◆ **Data for analysis**:

/-- R187: a write of bytes: partial lines are checked first; whole lines are good again. -/
def State.checkedWrite (s : State) (a : Nat) (data : List Byte) (err : Nat) : State × Bool :=
  let part := partLines a data.length
  let whole := (linesOf a data.length).filter fun l => !part.contains l
  let f := s.failedStack (linesOf a data.length)
  if f.2 then (f.1, false)
  else
    let c := if part.isEmpty then (s, true) else s.readCheck part err
    if !c.2 then c
    else ((c.1.modMod fun m => { m with bad := m.bad.filter fun b => !whole.contains (b / 2) }).commonsWrite a data, true)

/-! ### The allocator (R83, R191, R192) -/

/-- R180: bytes of a page. -/
def pageBytes (code : Nat) : Nat :=
  match code with
  | 0 => 16384
  | 1 => 65536
  | 2 => 262144
  | _ => 2097152

/-- R191: the allocator of a new region. -/
def newAlloc (r : Region) : Alloc :=
  let p := pageBytes r.page
  let t := r.bytes / p
  let m := (64 + 8 * t + p - 1) / p
  { first := m, pages := t - m, fresh := m, freed := [], counts := [], allocations := 0, empties := 0, poisoned := false }

/-- R192: the page at Top. -/
def Alloc.top (a : Alloc) : Option Nat :=
  match a.freed with
  | p :: _ => some p
  | [] => if a.fresh < a.first + a.pages then some a.fresh else none

/-- R192: take the page at Top. -/
def Alloc.pop (a : Alloc) : Alloc :=
  match a.freed with
  | _ :: t => { a with freed := t }
  | [] => { a with fresh := a.fresh + 1 }

/-- Pages on the free list. -/
def Alloc.free (a : Alloc) : Nat := a.freed.length + (a.first + a.pages - a.fresh)

/-- R191: the 64-byte head. -/
def Alloc.head (a : Alloc) (page : Nat) : List Byte :=
  beBytes 64 (a.pages * 2 ^ 480 + a.free * 2 ^ 448 + (a.top.getD 0xFFFFFFFF) * 2 ^ 416 + page * 2 ^ 413 + a.first * 2 ^ 384 +
    a.allocations * 2 ^ 320 + a.empties * 2 ^ 256)

/-- Change the allocator of a region. -/
def State.modAlloc (s : State) (i : Nat) (f : Alloc → Alloc) : State :=
  s.modMod fun m => { m with regions := tabMod m.regions i fun r => { r with alloc := r.alloc.map f } }

/-- What an allocator operation answers: a code, data, and the denial reason where it is Denied. -/
structure AllocAnswer where
  code : Nat
  data : List Byte
  reason : Nat
  deriving DecidableEq, Repr

/-- R83: Denied with a reason. -/
def allocDenied (reason : Nat) : AllocAnswer := { code := cDenied, data := [], reason := reason }

/-- R83: Done with an 8-byte value. -/
def allocDone (v : Nat) : AllocAnswer := { code := cDone, data := leBytes 8 v, reason := 0 }

/-- R83, R192: one allocator operation on the allocator of a region. `index` is the page that the Offset names (none: no
page start), `atHead` whether it names the head, `base` the offset of the region's first byte. -/
def Alloc.run (a : Alloc) (op : Nat) (atHead : Bool) (index : Option Nat) (payload base size : Nat) : Alloc × AllocAnswer :=
  let lo := payload % 2 ^ 32
  let hi := payload / 2 ^ 32
  if op = 8 then
    if !atHead then (a, allocDenied 1)
    else if lo = 0 ∨ hi ≠ 0 then (a, allocDenied 5)
    else match a.top with
      | none => ({ a with empties := a.empties + 1 }, allocDone (2 ^ 64 - 1))
      | some p =>
        ({ a.pop with counts := tabPut a.counts p lo 0, allocations := a.allocations + 1 }, allocDone (base + p * size))
  else match index with
    | none => (a, allocDenied 1)
    | some p =>
      let c := tabGetD a.counts p 0
      if op = 9 then
        if payload ≠ 0 then (a, allocDenied 5)
        else if c = 1 then ({ a with counts := tabPut a.counts p 0 0, freed := p :: a.freed }, allocDone c)
        else (a, allocDone c)
      else if op = 10 then
        if lo = 0 ∨ hi ≠ 0 then (a, allocDenied 5)
        else if c ≠ 0 ∧ c + lo < 2 ^ 32 then ({ a with counts := tabPut a.counts p (c + lo) 0 }, allocDone c)
        else (a, allocDone c)
      else
        if payload ≠ 0 then (a, allocDenied 5)
        else if c = 0 then (a, allocDone c)
        else if c = 1 then ({ a with counts := tabPut a.counts p 0 0, freed := p :: a.freed }, allocDone c)
        else ({ a with counts := tabPut a.counts p (c - 1) 0 }, allocDone c)

/-! ### Access at the point of coherence -/

/-- Change a request in progress of the module. -/
def State.modProg (s : State) (id : Nat) (f : InProg → InProg) : State :=
  s.modRecv .mod fun r => { r with inprog := modFirst (fun g => g.id == id) f r.inprog }

/-- The request in progress of the module that is out of its tile in a frame. -/
def State.travels (s : State) (k : Packet) : Option InProg :=
  s.mod.sh.recv.inprog.find? fun g => g.stage == 1 && g.pkt == k

/-- R226: the item that a tile returns to the receiving tile: the result of a request in progress. -/
def InProg.answer (g : InProg) (code : Nat) (data : List Byte) : Packet :=
  { Packet.zero with typ := 0x10, plane := g.pkt.plane, code := code, job := g.pkt.job, src := g.pkt.dst, dst := g.pkt.src,
                     srcRack := g.pkt.dstRack, dstRack := g.pkt.srcRack, seq := g.pkt.seq, len := data.length, payload := data }

/-- R216, R226: the result of a request is lost on its way back: the request has settled, and its retransmit is answered as a
duplicate (R89). -/
def State.answerLost (s : State) (g : InProg) : State :=
  match g.result with
  | some (code, data) =>
    (s.settle .mod g.pkt code data true).modRecv .mod fun r => { r with inprog := delFirst (fun x => x.id == g.id) r.inprog }
  | none => s

/-- R226: the tile that holds the memory returns a result, as a mesh frame. -/
def State.sendBack (s : State) (g : InProg) (code : Nat) (data : List Byte) : State :=
  let t := s.stackTile (tileOfPort g.port) g.loc
  if s.hasCells t (48 + data.length) then s.newFrame t (tileOfPort g.port) 5 1 (g.answer code data) g.port
  else (s.tileCount t 4).answerLost { g with result := some (code, data) }

/-- Set the result of a request in progress; one that stands at the tile of its stack goes back from there. -/
def State.setResult (s : State) (id code : Nat) (data : List Byte) : State :=
  let f := fun (g : InProg) => { g with result := some (code, data), stage := if g.stage = 2 then 3 else g.stage }
  let t := s.modProg id f
  match s.mod.sh.recv.inprog.find? fun g => g.id == id && g.stage == 2 with
  | some g => t.sendBack g code data
  | none => t

/-- R191: does a request touch the metadata pages of an Allocator region? -/
def Region.meta_ (r : Region) (loc : Nat) : Bool :=
  match r.alloc with
  | some a => decide (loc < r.first + a.first * pageBytes r.page)
  | none => false

/-- R182: loads, bulk reads and atomics of a Stale region are answered Poison. -/
def State.staleAt (s : State) (loc : Nat) : Bool :=
  match s.regionAt loc with
  | some (_, r) => r.state == 5
  | none => false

◆ **Exercise objective**:
Retype the records above from the very first line down to the line with "def State.modAlloc (s", keeping both of those lines. Include nothing beyond them.

◆ **Result of this exercise**:
/-- R187: a write of bytes: partial lines are checked first; whole lines are good again. -/
def State.checkedWrite (s : State) (a : Nat) (data : List Byte) (err : Nat) : State × Bool :=
  let part := partLines a data.length
  let whole := (linesOf a data.length).filter fun l => !part.contains l
  let f := s.failedStack (linesOf a data.length)
  if f.2 then (f.1, false)
  else
    let c := if part.isEmpty then (s, true) else s.readCheck part err
    if !c.2 then c
    else ((c.1.modMod fun m => { m with bad := m.bad.filter fun b => !whole.contains (b / 2) }).commonsWrite a data, true)

/-! ### The allocator (R83, R191, R192) -/

/-- R180: bytes of a page. -/
def pageBytes (code : Nat) : Nat :=
  match code with
  | 0 => 16384
  | 1 => 65536
  | 2 => 262144
  | _ => 2097152

/-- R191: the allocator of a new region. -/
def newAlloc (r : Region) : Alloc :=
  let p := pageBytes r.page
  let t := r.bytes / p
  let m := (64 + 8 * t + p - 1) / p
  { first := m, pages := t - m, fresh := m, freed := [], counts := [], allocations := 0, empties := 0, poisoned := false }

/-- R192: the page at Top. -/
def Alloc.top (a : Alloc) : Option Nat :=
  match a.freed with
  | p :: _ => some p
  | [] => if a.fresh < a.first + a.pages then some a.fresh else none

/-- R192: take the page at Top. -/
def Alloc.pop (a : Alloc) : Alloc :=
  match a.freed with
  | _ :: t => { a with freed := t }
  | [] => { a with fresh := a.fresh + 1 }

/-- Pages on the free list. -/
def Alloc.free (a : Alloc) : Nat := a.freed.length + (a.first + a.pages - a.fresh)

/-- R191: the 64-byte head. -/
def Alloc.head (a : Alloc) (page : Nat) : List Byte :=
  beBytes 64 (a.pages * 2 ^ 480 + a.free * 2 ^ 448 + (a.top.getD 0xFFFFFFFF) * 2 ^ 416 + page * 2 ^ 413 + a.first * 2 ^ 384 +
    a.allocations * 2 ^ 320 + a.empties * 2 ^ 256)

/-- Change the allocator of a region. -/
def State.modAlloc (s : State) (i : Nat) (f : Alloc → Alloc) : State :=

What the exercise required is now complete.